February 17th
So I never knew this, but that's what they're calling us “the Millennials”. The generation after Generation X who has are coming of age in 2000 and later. People who are born between 1977 and 1998, which I'm pretty confident includes most of our class and the real-life applicants that are depicted in the book. Between Admission and This Side of Paradise, our class has focused a lot on generations, and in that vein, generation gaps. Needless to say, our college application expereince is diffrerent from that of our parents. In the scene in Admission when Portia visits John's family and talks to his sister, Deborah, they have what we are lead to believe is a typically aggressive conversation about the college admissions process. Deborah talks about her husband going to Cornell as back up school, saying that he was “supposed to go to Yale”. Porita wonders cynically what that is even supposed to mean. But despite this comment, Deborah does have a point; the very idea of college is different from how it was when some of our parents were applying to college, and so clearly our applications are different.

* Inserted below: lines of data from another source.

/-- PNOTE (R401). -/
def execPnote (f : PatSync) (s : State) : Out :=
  patternStep (fun r p s =>
    if f.core ≠ 0 || scaled f.count > maxCount then malformed s r p else progSignal r p p.issuer f s) s

/-! ## Turns of a program -/

/-- Does the engine of a program go on: its core is not held and not asked to stop, except in the midst of a
unit, or with an admitted chunk (R221, R234)? -/
def progGoes (s : State) (p : Prog) : Bool :=
  p.admitted || progFree s p || ((s.core p.issuer).held.isNone && p.off.isSome)

/-- Stop a halted program at its word or chunk boundary: it is recorded once (R361, R362). -/
def haltProg (s : State) (r : EngineRef) (p : Prog) : State :=
  let s := match r with
    | .stream c e => s.modCore c fun k => { k with waits := k.waits.filter fun w => w.who ≠ Waiter.engine e }
    | .tide _ _ => s
  endProg (s.progReport p (engineCode r 3) p.unitIndex) r p

/-- Does a program stand at a boundary at which a halt stops it: between two units, and not with an admitted chunk
(R361, R362, R400)? -/
def atBoundary (r : EngineRef) (p : Prog) : Bool := if isTide r then !p.admitted else p.off.isNone && p.inb.isEmpty

/-- What a program's turn comes to: a word to run, or a state in which the turn is over (R269, R398). -/
inductive ProgTurn where
  | word (i : Instr) (s : State)
  | over (s : State)

/-- Take a turn of a program: settle one that has ended, stop a halted one, wait, or read its next word. -/
def progTurn (s : State) (r : EngineRef) : ProgTurn :=
  match s.prog? r with
  | none => .over s
  | some p =>
    if p.ended && !p.admitted then .over (settle s r p)
    else if p.halting && atBoundary r p then .over (haltProg s r p)
    else if p.waiting || !progGoes s p then .over s
    else match p.words.find? fun w => w.1 = p.index with
      | some w => reached w.2 p s
      | none =>
        let va := p.start + BitVec.ofInt 64 (6 * p.index)
        if orderHeld s r p (wordAhead s p (s.progWho p r)).2 then .over s
        else match attempt (engineRead (s.progWho p r) .engRead p.item va 6) s with
        | .waits what => .over (s.noteHeld what)
        | .failed cause _ _ => .over (endProg (s.progReport p cause p.unitIndex) r p)
        | .done bs t =>
          let w := BitVec.ofNat 48 (leNat bs)
          let p := { p with words := p.words ++ [(p.index, w)] }
          reached w p (t.setProg r p)
where
  /-- A word that has been reached. -/
  reached (w : BitVec 48) (p : Prog) (s : State) : ProgTurn :=
    match decodePattern w with
    | none => .over (malformed s r p)
    | some i => if p.nests ≠ [] && !nestable i then .over (malformed s r p) else .word i s

/-! ## Tideline admission and tide pieces (R116, R119) -/

/-- Asks another program of a tide engine earlier for the same flag? -/
def earlierAsk (s : State) (p : Prog) : Bool :=
  s.tides.toList.any fun ps => ps.any fun q =>
    q.asked && !q.admitted && !q.ended && !q.halting && progFree s q && q.bound = p.bound && q.unitItem < p.unitItem

/-- TIDELINE_ADMISSION: the flag admits the chunk a program asks for, and reserves its bytes; requests are
admitted in their order (R119). -/
def execTidelineAdmission (t : TideId) (slot : Nat) (s : State) : Out :=
  .next (match s.prog? (.tide t slot) with
    | none => s
    | some p => match p.bound, p.off with
      | some (f, c), some n =>
        if !p.asked || p.admitted || p.ended || p.halting || !progFree s p || earlierAsk s p || !((s.core c).flag f).admits n then s
        else
          let v := (s.core c).flag f
          let reserves := v.window ≠ 0
          let s := if reserves then s.modCore c fun k => k.setFlag f { v with res := v.res + BitVec.ofNat 32 n } else s
          s.setProg (.tide t slot) { p with admitted := true, reserved := reserves, off := none }
      | _, _ => s)

/-- The count of a piece of a tide program: to its bound flag, for the issuer's QSTAT0 (R116, R119, R359). -/
def TidePiece.count (x : TidePiece) (t : TideId) (slot : Nat) (p : Prog) : CountTo :=
  x.bound.map fun (f, c) =>
    ⟨c, ⟨f, x.bytes.length, tideAgent t, []⟩, x.reserved, p.issuer, .stream, engineCode (.tide t slot) 2, p.cmdPos, x.unit⟩

/-- The core that receives a piece: the one whose flag counts it, or whose scratchpad it is for (R417) (log 7: DESIGN CHOICE). -/
def TidePiece.receiver (x : TidePiece) : Option CoreId :=
  match x.bound, x.dst with
  | some (_, c), _ => some c
  | none, .mem a => if fld a 44 20 = 0xFFFFD then some ⟨(fld a 21 8).toNat, (fld a 21 8).isLt⟩ else none
  | none, _ => none

/-- Perform a piece in flight of a tide program, unless a piece of an earlier word comes before it, or the die link holds its
count (R88, R116, R119, R128). A unit whose last piece it is holds no image back any more (R151). -/
def performTide (s : State) (t : TideId) (slot i : Nat) : State :=
  match s.prog? (.tide t slot) with
  | none => s
  | some p =>
    match p.inflight[i]? with
    | none => s
    | some x =>
      let count := x.count t slot p
      let rest := (p.inflight.eraseIdx i).filter fun y => y.item = x.item
      let ends (p : Prog) (s : State) : State :=
        let s := s.setProg (.tide t slot) { p with
          inflight := p.inflight.eraseIdx i, told := if rest.isEmpty then p.told.filter (· ≠ x.item) else p.told }
        if rest.isEmpty then s.endImages x.item else s
      let fails (s : State) (cause : Nat) : State :=
        let (s, p) := unitReport s p x.item x.unit [cause]
        ends p (countRefused s count)
      if x.bound.any fun b => s.linkHolds (agentDie (tideAgent t)) (some (decide (coreDie b.2 = 1))) .signal then s
      else match x.failed with
      | some cause => fails s cause
      | none =>
        if (piecesTouch s t p [x]).meets (piecesTouch s t p (p.inflight.take i)) then s
        else match cursorWho s p (s.whoTide t p.issuer) .engWrite x.dst with
        | .error cause => fails s cause
        | .ok w =>
          let later := rest.map fun y => (y.dst.addr.getD 0, y.bytes.length)
          match attempt (pieceStore w x.item p.item later count (x.dst.addr.getD 0) x.bytes) s with
          | .waits what => s.noteHeld what
          | .failed cause _ _ => fails s cause
          | .done causes u =>
            let u := match x.receiver with
              | some c => countEvent u (4 * c.val + 2) x.bytes.length
              | none => u
            let (u, p) := unitReport u p x.item x.unit (causes.map (·.1))
            let u := if causes.any fun y => accessFault y.1 || y.1 = 323 then countRefused u count else u
            ends p u

/-- PIECE_PERFORMED: a piece of a copy command or of a tide program is performed, and its bytes are counted
(R116) (log 39: DESIGN CHOICE). -/
def execPiecePerformed (w : PieceSource) (piece : Nat) (s : State) : Out :=
  .next (match w with
    | .copy c pos => performCopy s c pos piece
    | .tide t slot => performTide s t slot piece)

/-! ## Commands (R360 to R362) -/

/-- SE.RUN's start: the engine takes the program, or reports its misaligned start (R269, R361). -/
def streamBegin (f : Ecmd) (c : CoreId) (fl : Flight) (s : State) : State :=
  let e : Fin 4 := ⟨(fld f.w1 5 2).toNat, (fld f.w1 5 2).isLt⟩
  let start := fl.cmd.op 0
  if start.toNat % 8 ≠ 0 then s.failCommand c .stream fl.cmd.pos 198 0
  else s.modCore c fun k => { k with
    engines := k.engines.set e.val (some (newProg start .switch c 0 fl.cmd.pos fl.item fl.know)) }

/-- SE.RUN (R361): its program does the work. -/
def execSeRun (f : Ecmd) (s : State) : Out := engineCommand (.seRun f) f .stream (fun _ _ s => s) s

/-- The engines that SE.HALT names. -/
def haltNames (f : Ecmd) : List (Fin 4) :=
  if f.w1.getLsbD 7 then [0, 1, 2, 3] else [⟨(fld f.w1 5 2).toNat, (fld f.w1 5 2).isLt⟩]

/-- SE.HALT's start: the named programs are asked to stop (R361). -/
def streamHaltBegin (f : Ecmd) (c : CoreId) (s : State) : State :=
  (haltNames f).foldl (fun s e => match s.prog? (.stream c e) with
    | some p => s.setProg (.stream c e) { p with halting := true }
    | none => s) s

/-- SE.HALT (R361): it completes when every program it names has stopped. -/
def execSeHalt (f : Ecmd) (s : State) : Out :=
  engineCommand (.seHalt f) f .stream (fun c fl s =>
    if (haltNames f).all fun e => ((s.prog? (.stream c e)).map fun p => !p.halting).getD true then s.finish c .stream fl.cmd.pos else s) s

def tideOf (f : Ecmd) : TideId := ⟨(fld f.w1 8 6).toNat, (fld f.w1 8 6).isLt⟩

/-- TE.RUN's start: the tide engine accepts the program, or its misaligned start is reported (R269, R362). -/
def tideBegin (f : Ecmd) (c : CoreId) (fl : Flight) (s : State) : State :=
  let start := fl.cmd.op 0
  if start.toNat % 8 ≠ 0 then s.failCommand c .stream fl.cmd.pos 246 0
  else s.setTideProgs (tideOf f) (s.tideProgs (tideOf f) ++ [newProg start .unset c 0 fl.cmd.pos fl.item fl.know])

/-- TE.RUN (R362). -/
def execTeRun (f : Ecmd) (s : State) : Out := engineCommand (.teRun f) f .stream (fun _ _ s => s) s

/-- Is a program one that TE.HALT names (R362)? -/
def tideNamed (f : Ecmd) (c : CoreId) (start : W64) (p : Prog) : Bool :=
  p.issuer = c && (f.w1.getLsbD 7 || p.start = start)

/-- TE.HALT's start. -/
def tideHaltBegin (f : Ecmd) (c : CoreId) (fl : Flight) (s : State) : State :=
  s.setTideProgs (tideOf f) ((s.tideProgs (tideOf f)).map fun p =>
    if tideNamed f c (fl.cmd.op 0) p then { p with halting := true } else p)

/-- TE.HALT (R362): it completes when the programs it names have stopped. -/
def execTeHalt (f : Ecmd) (s : State) : Out :=
  engineCommand (.teHalt f) f .stream (fun c fl s =>
    if (s.tideProgs (tideOf f)).any (fun p => tideNamed f c (fl.cmd.op 0) p && p.halting) then s
    else s.finish c .stream fl.cmd.pos) s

This got me thinking about my parents' role in my college application process. I was blessed to not end up with helicopter parents, but my parents, my mother in particular, were really involved in the process. The nagging that got me to finish up applications over Christmas break, the support system that pulled me back into the fray when I faced repeated rejections. I'm the oldest of my siblings, so this was a whole new territory for my family. Although all my parents when to college (I say 'all' because both my biological parents are remarried, so there's four of them in total), but no one had an experience like me. While I love and respect my parents, I'm smarter than they were. None of them even thought of applying to the big shot Ivies I applied to. My step-mom went to the art school down the street, and my step-dad had to go part time to help support the family. But its more than the actual colleges they ended up at. I didn't get the sense that my parents had to jump through the same contrived hoops that I, that we, that this generation did. My step-mom worked the animal shelter because she liked animals, that's it. My mom was captain of the field hockey team, but only because she really liked field hockey and played seventh grade through her senior year. My dad put in long hours at his job because it was a family business; the whole family put in long hours at the business. And my step-dad certainly didn't use his application to explain why this smart kid was coming off two years of part-time community college, because it was none of the admission officers business. When I had him read one of my essay drafts about our some what unexpected relationship, how blood relations have never really defined family for me, he was plenty touched, but also a little confused. Why would the college admissions officers care what I thought about family beyond financial aid questions?
I think that the application process has certainly changed from one generation to the next. The question that remains to be seen, it what kind of grown-ups we end up being because of it.